Stored data entries
▬▬▬▬▬▬

@[simp] theorem deliverWord_cfg (s : State) : (deliverWord s).cfg = s.cfg := rfl
@[simp] theorem deliverWord_running (s : State) : (deliverWord s).running = s.running := rfl
@[simp] theorem deliverWord_synced (s : State) : (deliverWord s).synced = s.synced := rfl
@[simp] theorem deliverWord_acc (s : State) : (deliverWord s).acc = s.acc := rfl
@[simp] theorem deliverWord_idx (s : State) : (deliverWord s).idx = s.idx := rfl
@[simp] theorem deliverWord_lastEdgeTime (s : State) : (deliverWord s).lastEdgeTime = s.lastEdgeTime := rfl
@[simp] theorem deliverWord_slot (s : State) : (deliverWord s).slot = 0 := rfl
@[simp] theorem deliverWord_rd (s : State) : (deliverWord s).rd = .none := rfl
@[simp] theorem deliverWord_rdT0 (s : State) : (deliverWord s).rdT0 = s.rdT0 := rfl
@[simp] theorem deliverWord_rdTmo (s : State) : (deliverWord s).rdTmo = s.rdTmo := rfl
@[simp] theorem deliverWord_tau (s : State) : (deliverWord s).tau = s.tau := rfl
@[simp] theorem deliverWord_input (s : State) : (deliverWord s).input = s.input := rfl
@[simp] theorem deliverWord_out (s : State) : (deliverWord s).out = s.out ++ [.done s.tau (.word s.slot)] := rfl
@[simp] theorem deliverWord_draws (s : State) : (deliverWord s).draws = s.draws := rfl

@[simp] theorem hunt_cfg (s : State) : (hunt s).cfg = s.cfg := rfl
@[simp] theorem hunt_running (s : State) : (hunt s).running = s.running := rfl
@[simp] theorem hunt_synced (s : State) : (hunt s).synced = false := rfl
@[simp] theorem hunt_acc (s : State) : (hunt s).acc = 0 := rfl
@[simp] theorem hunt_idx (s : State) : (hunt s).idx = 0 := rfl
@[simp] theorem hunt_lastEdgeTime (s : State) : (hunt s).lastEdgeTime = s.lastEdgeTime := rfl
@[simp] theorem hunt_slot (s : State) : (hunt s).slot = s.slot := rfl
@[simp] theorem hunt_rd (s : State) : (hunt s).rd = s.rd := rfl
@[simp] theorem hunt_rdT0 (s : State) : (hunt s).rdT0 = s.rdT0 := rfl
@[simp] theorem hunt_rdTmo (s : State) : (hunt s).rdTmo = s.rdTmo := rfl
@[simp] theorem hunt_tau (s : State) : (hunt s).tau = s.tau := rfl
@[simp] theorem hunt_input (s : State) : (hunt s).input = s.input := rfl
@[simp] theorem hunt_out (s : State) : (hunt s).out = s.out := rfl
@[simp] theorem hunt_draws (s : State) : (hunt s).draws = s.draws := rfl

@[simp] theorem syncRule_cfg (s : State) : (syncRule s).cfg = s.cfg := rfl
@[simp] theorem syncRule_running (s : State) : (syncRule s).running = s.running := rfl
@[simp] theorem syncRule_synced (s : State) : (syncRule s).synced = true := rfl
@[simp] theorem syncRule_acc (s : State) : (syncRule s).acc = 0 := rfl
@[simp] theorem syncRule_idx (s : State) : (syncRule s).idx = 0 := rfl
@[simp] theorem syncRule_lastEdgeTime (s : State) : (syncRule s).lastEdgeTime = s.lastEdgeTime := rfl
@[simp] theorem syncRule_slot (s : State) : (syncRule s).slot = s.slot := rfl
@[simp] theorem syncRule_rd (s : State) : (syncRule s).rd = s.rd := rfl
@[simp] theorem syncRule_rdT0 (s : State) : (syncRule s).rdT0 = s.rdT0 := rfl
@[simp] theorem syncRule_rdTmo (s : State) : (syncRule s).rdTmo = s.rdTmo := rfl
@[simp] theorem syncRule_tau (s : State) : (syncRule s).tau = s.tau := rfl
@[simp] theorem syncRule_input (s : State) : (syncRule s).input = s.input := rfl
@[simp] theorem syncRule_out (s : State) : (syncRule s).out = s.out := rfl
@[simp] theorem syncRule_draws (s : State) : (syncRule s).draws = s.draws := rfl

@[simp] theorem glitchRule_cfg (s : State) : (glitchRule s).cfg = s.cfg := rfl
@[simp] theorem glitchRule_running (s : State) : (glitchRule s).running = s.running := rfl
@[simp] theorem glitchRule_synced (s : State) : (glitchRule s).synced = false := rfl
@[simp] theorem glitchRule_acc (s : State) : (glitchRule s).acc = 0 := rfl
@[simp] theorem glitchRule_idx (s : State) : (glitchRule s).idx = 0 := rfl
@[simp] theorem glitchRule_lastEdgeTime (s : State) : (glitchRule s).lastEdgeTime = s.lastEdgeTime := rfl
@[simp] theorem glitchRule_slot (s : State) : (glitchRule s).slot = s.slot := rfl
@[simp] theorem glitchRule_rd (s : State) : (glitchRule s).rd = s.rd := rfl
@[simp] theorem glitchRule_rdT0 (s : State) : (glitchRule s).rdT0 = s.rdT0 := rfl
@[simp] theorem glitchRule_rdTmo (s : State) : (glitchRule s).rdTmo = s.rdTmo := rfl
@[simp] theorem glitchRule_tau (s : State) : (glitchRule s).tau = s.tau := rfl
@[simp] theorem glitchRule_input (s : State) : (glitchRule s).input = s.input := rfl
@[simp] theorem glitchRule_out (s : State) : (glitchRule s).out = s.out := rfl
@[simp] theorem glitchRule_draws (s : State) : (glitchRule s).draws = s.draws := rfl

@[simp] theorem publishRule_cfg (s : State) (a : Nat) : (publishRule a s).cfg = s.cfg := rfl
@[simp] theorem publishRule_running (s : State) (a : Nat) : (publishRule a s).running = s.running := rfl
@[simp] theorem publishRule_synced (s : State) (a : Nat) : (publishRule a s).synced = false := rfl
@[simp] theorem publishRule_acc (s : State) (a : Nat) : (publishRule a s).acc = 0 := rfl
@[simp] theorem publishRule_idx (s : State) (a : Nat) : (publishRule a s).idx = 0 := rfl
@[simp] theorem publishRule_lastEdgeTime (s : State) (a : Nat) : (publishRule a s).lastEdgeTime = s.lastEdgeTime := rfl
@[simp] theorem publishRule_slot (s : State) (a : Nat) : (publishRule a s).slot = a := rfl
@[simp] theorem publishRule_rd (s : State) (a : Nat) : (publishRule a s).rd = s.rd := rfl
@[simp] theorem publishRule_rdT0 (s : State) (a : Nat) : (publishRule a s).rdT0 = s.rdT0 := rfl
@[simp] theorem publishRule_rdTmo (s : State) (a : Nat) : (publishRule a s).rdTmo = s.rdTmo := rfl
@[simp] theorem publishRule_tau (s : State) (a : Nat) : (publishRule a s).tau = s.tau := rfl
@[simp] theorem publishRule_input (s : State) (a : Nat) : (publishRule a s).input = s.input := rfl
@[simp] theorem publishRule_out (s : State) (a : Nat) : (publishRule a s).out = s.out := rfl
@[simp] theorem publishRule_draws (s : State) (a : Nat) : (publishRule a s).draws = s.draws := rfl

@[simp] theorem resetRule_cfg (s : State) : (resetRule s).cfg = s.cfg := rfl
@[simp] theorem resetRule_running (s : State) : (resetRule s).running = false := rfl
@[simp] theorem resetRule_synced (s : State) : (resetRule s).synced = false := rfl
@[simp] theorem resetRule_acc (s : State) : (resetRule s).acc = 0 := rfl
@[simp] theorem resetRule_idx (s : State) : (resetRule s).idx = 0 := rfl
@[simp] theorem resetRule_lastEdgeTime (s : State) : (resetRule s).lastEdgeTime = freeDraw s.draws % 2 ^ s.cfg.tw := rfl
@[simp] theorem resetRule_slot (s : State) : (resetRule s).slot = 0 := rfl
@[simp] theorem resetRule_rd (s : State) : (resetRule s).rd = .none := rfl
@[simp] theorem resetRule_rdT0 (s : State) : (resetRule s).rdT0 = 0 := rfl
@[simp] theorem resetRule_rdTmo (s : State) : (resetRule s).rdTmo = 0 := rfl
@[simp] theorem resetRule_tau (s : State) : (resetRule s).tau = s.tau := rfl
@[simp] theorem resetRule_input (s : State) : (resetRule s).input = s.input := rfl
@[simp] theorem resetRule_out (s : State) : (resetRule s).out = s.out := rfl
@[simp] theorem resetRule_draws (s : State) : (resetRule s).draws = s.draws + 1 := rfl

@[simp] theorem callParse_cfg (s : State) (k : Kind) (w : Nat) : (callParse k w s).cfg = s.cfg := rfl
@[simp] theorem callParse_running (s : State) (k : Kind) (w : Nat) : (callParse k w s).running = s.running := rfl
@[simp] theorem callParse_synced (s : State) (k : Kind) (w : Nat) : (callParse k w s).synced = s.synced := rfl
@[simp] theorem callParse_acc (s : State) (k : Kind) (w : Nat) : (callParse k w s).acc = s.acc := rfl
@[simp] theorem callParse_idx (s : State) (k : Kind) (w : Nat) : (callParse k w s).idx = s.idx := rfl
@[simp] theorem callParse_lastEdgeTime (s : State) (k : Kind) (w : Nat) : (callParse k w s).lastEdgeTime = s.lastEdgeTime := rfl
@[simp] theorem callParse_slot (s : State) (k : Kind) (w : Nat) : (callParse k w s).slot = s.slot := rfl
@[simp] theorem callParse_rd (s : State) (k : Kind) (w : Nat) : (callParse k w s).rd = s.rd := rfl
@[simp] theorem callParse_rdT0 (s : State) (k : Kind) (w : Nat) : (callParse k w s).rdT0 = s.rdT0 := rfl
@[simp] theorem callParse_rdTmo (s : State) (k : Kind) (w : Nat) : (callParse k w s).rdTmo = s.rdTmo := rfl
@[simp] theorem callParse_tau (s : State) (k : Kind) (w : Nat) : (callParse k w s).tau = s.tau := rfl
@[simp] theorem callParse_input (s : State) (k : Kind) (w : Nat) : (callParse k w s).input = s.input := rfl
@[simp] theorem callParse_out (s : State) (k : Kind) (w : Nat) : (callParse k w s).out = s.out ++ [.parsed (parseOf s.cfg k w)] := rfl
@[simp] theorem callParse_draws (s : State) (k : Kind) (w : Nat) : (callParse k w s).draws = s.draws := rfl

▬▬▬▬▬▬

» **Exercise goal**: Above this instruction are the records; retype exactly the lines from the one containing "a s).out = s.out := rfl" up to and including the one containing "(resetRule s).idx = 0 := rfl".

» **Response below**:
@[simp] theorem publishRule_out (s : State) (a : Nat) : (publishRule a s).out = s.out := rfl
@[simp] theorem publishRule_draws (s : State) (a : Nat) : (publishRule a s).draws = s.draws := rfl

@[simp] theorem resetRule_cfg (s : State) : (resetRule s).cfg = s.cfg := rfl
@[simp] theorem resetRule_running (s : State) : (resetRule s).running = false := rfl
@[simp] theorem resetRule_synced (s : State) : (resetRule s).synced = false := rfl
@[simp] theorem resetRule_acc (s : State) : (resetRule s).acc = 0 := rfl
@[simp] theorem resetRule_idx (s : State) : (resetRule s).idx = 0 := rfl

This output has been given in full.